Exactly the lines from the start of the data below through the line containing "let one := match" must be returned, and no others.

*TASK INPUTS*:
>>>>
/-- The checks' progress: each nib's, the partials sent and not yet merged, by target nib, slot, handle and index, and the
rows finished, by nib, LHANDLE, head and grouped row. -/
structure TileSim where
  nibs : List TileNib
  sent : List ((Nat × Nat × Nat × Nat) × TilePart)
  done : List (Nat × Nat × TileEnt)

/-- Rows an entry's DMA programs deliver (R254, point 5). -/
def TileItem.delivered (x : TileItem) : Nat :=
  match x.e.op with
  | 0 => x.ad.d / 32 * (keySetRows x.ad.kv4 * cdiv x.e.klen 16 + valSetRows x.ad.kv4 * cdiv x.e.klen 32)
  | 2 => 9 * rawCount x.ad.d x.e.qr
  | _ => 0

/-- The entry's gate count is right: an ungated SPAN stands on sets already delivered (log 158). -/
def TileItem.gateOk (x : TileItem) : Bool := x.e.gcount == x.delivered || (x.e.op == 0 && x.e.gcount == 0)

/-- What an entry's own fields may break (R197, R198, R236; R254, points 1, 2 and 5). -/
def TileItem.fieldsOk (x : TileItem) (t : Step) : Bool :=
  let e := x.e
  let m0 := e.q0 / x.ad.g
  let m1 := (e.q0 + e.qrows - 1) / x.ad.g
  let one := match t.seqAt m0 with | some q => decide (m1 < q.row0 + t.rowsFor q) | none => false
  bitsAt x.bits 95 2 == 0 && bitsAt x.bits 105 23 == 0 && decide (e.op ≤ 4) && decide (e.tm ≤ 5) && decide (e.gcount ≤ 65536) &&
  one && decide (e.qrows ≤ e.qr) && decide ((e.head + 1) * x.ad.g * x.ad.d ≤ x.ad.npo) && x.gateOk &&
  (e.op != 0 || (e.k0 % 128 == 0 && e.k0 / x.ad.span == (e.k0 + e.klen - 1) / x.ad.span))

/-- Whether the entry names slots outside those the ATTEND owns (R198). -/
def TileItem.slotsOut (x : TileItem) : Bool :=
  let need := partialSlots x.ad.d x.e.qr
  let out (s : Nat) : Bool := decide (s < x.a.base) || decide (x.a.base + x.a.slots < s + need)
  out x.e.slot || (x.e.op == 1 && out (x.e.k0 % 64))

/-- The live partial at a slot, its span ended. -/
def TileNib.partAt (n : TileNib) (slot : Nat) (e : TileEnt) : Option TilePart :=
  n.live.find? fun p => p.slot == slot && p.rowsAs e && !p.running

/-- Take a partial out of the live ones, or put one in its place. -/
def TileNib.drop (n : TileNib) (slot : Nat) : TileNib := { n with live := n.live.filter fun p => p.slot != slot }

/-- Replace a live partial. -/
def TileNib.put (n : TileNib) (p : TilePart) : TileNib := { n with live := p :: n.live.filter fun q => q.slot != p.slot }

/-- A new partial's slots (R254, point 6): none too many, and none that another live partial holds. -/
def TileNib.opens (n : TileNib) (x : TileItem) (p : TilePart) : Except Status TileNib :=
  let need (tm : Nat) : Nat := partialSlots x.ad.d (16 * 2 ^ tm)
  if x.a.slots < need p.tm + sumNat (n.live.map fun q => need q.tm) then .error .accOvercommit
  else if n.live.any fun q => decide (q.slot < p.slot + need p.tm) && decide (p.slot < q.slot + need q.tm) then
    .error .tileListInvalid
  else .ok (n.put p)

/-- Whether two sets of spans are the two children of one node of the tree (R245): at some level each lies in one node, and
the two nodes are siblings. -/
def siblings (a b : List Nat) : Bool :=
  (List.range 11).any fun l =>
    match a, b with
    | x :: _, y :: _ => (a.all fun s => s / 2 ^ l == x / 2 ^ l) && (b.all fun s => s / 2 ^ l == y / 2 ^ l) &&
        x / 2 ^ l != y / 2 ^ l && x / 2 ^ (l + 1) == y / 2 ^ (l + 1)
    | _, _ => false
<<<<
*EXERCISE RESPONSE*:
/-- The checks' progress: each nib's, the partials sent and not yet merged, by target nib, slot, handle and index, and the
rows finished, by nib, LHANDLE, head and grouped row. -/
structure TileSim where
  nibs : List TileNib
  sent : List ((Nat × Nat × Nat × Nat) × TilePart)
  done : List (Nat × Nat × TileEnt)

/-- Rows an entry's DMA programs deliver (R254, point 5). -/
def TileItem.delivered (x : TileItem) : Nat :=
  match x.e.op with
  | 0 => x.ad.d / 32 * (keySetRows x.ad.kv4 * cdiv x.e.klen 16 + valSetRows x.ad.kv4 * cdiv x.e.klen 32)
  | 2 => 9 * rawCount x.ad.d x.e.qr
  | _ => 0

/-- The entry's gate count is right: an ungated SPAN stands on sets already delivered (log 158). -/
def TileItem.gateOk (x : TileItem) : Bool := x.e.gcount == x.delivered || (x.e.op == 0 && x.e.gcount == 0)

/-- What an entry's own fields may break (R197, R198, R236; R254, points 1, 2 and 5). -/
def TileItem.fieldsOk (x : TileItem) (t : Step) : Bool :=
  let e := x.e
  let m0 := e.q0 / x.ad.g
  let m1 := (e.q0 + e.qrows - 1) / x.ad.g
  let one := match t.seqAt m0 with | some q => decide (m1 < q.row0 + t.rowsFor q) | none => false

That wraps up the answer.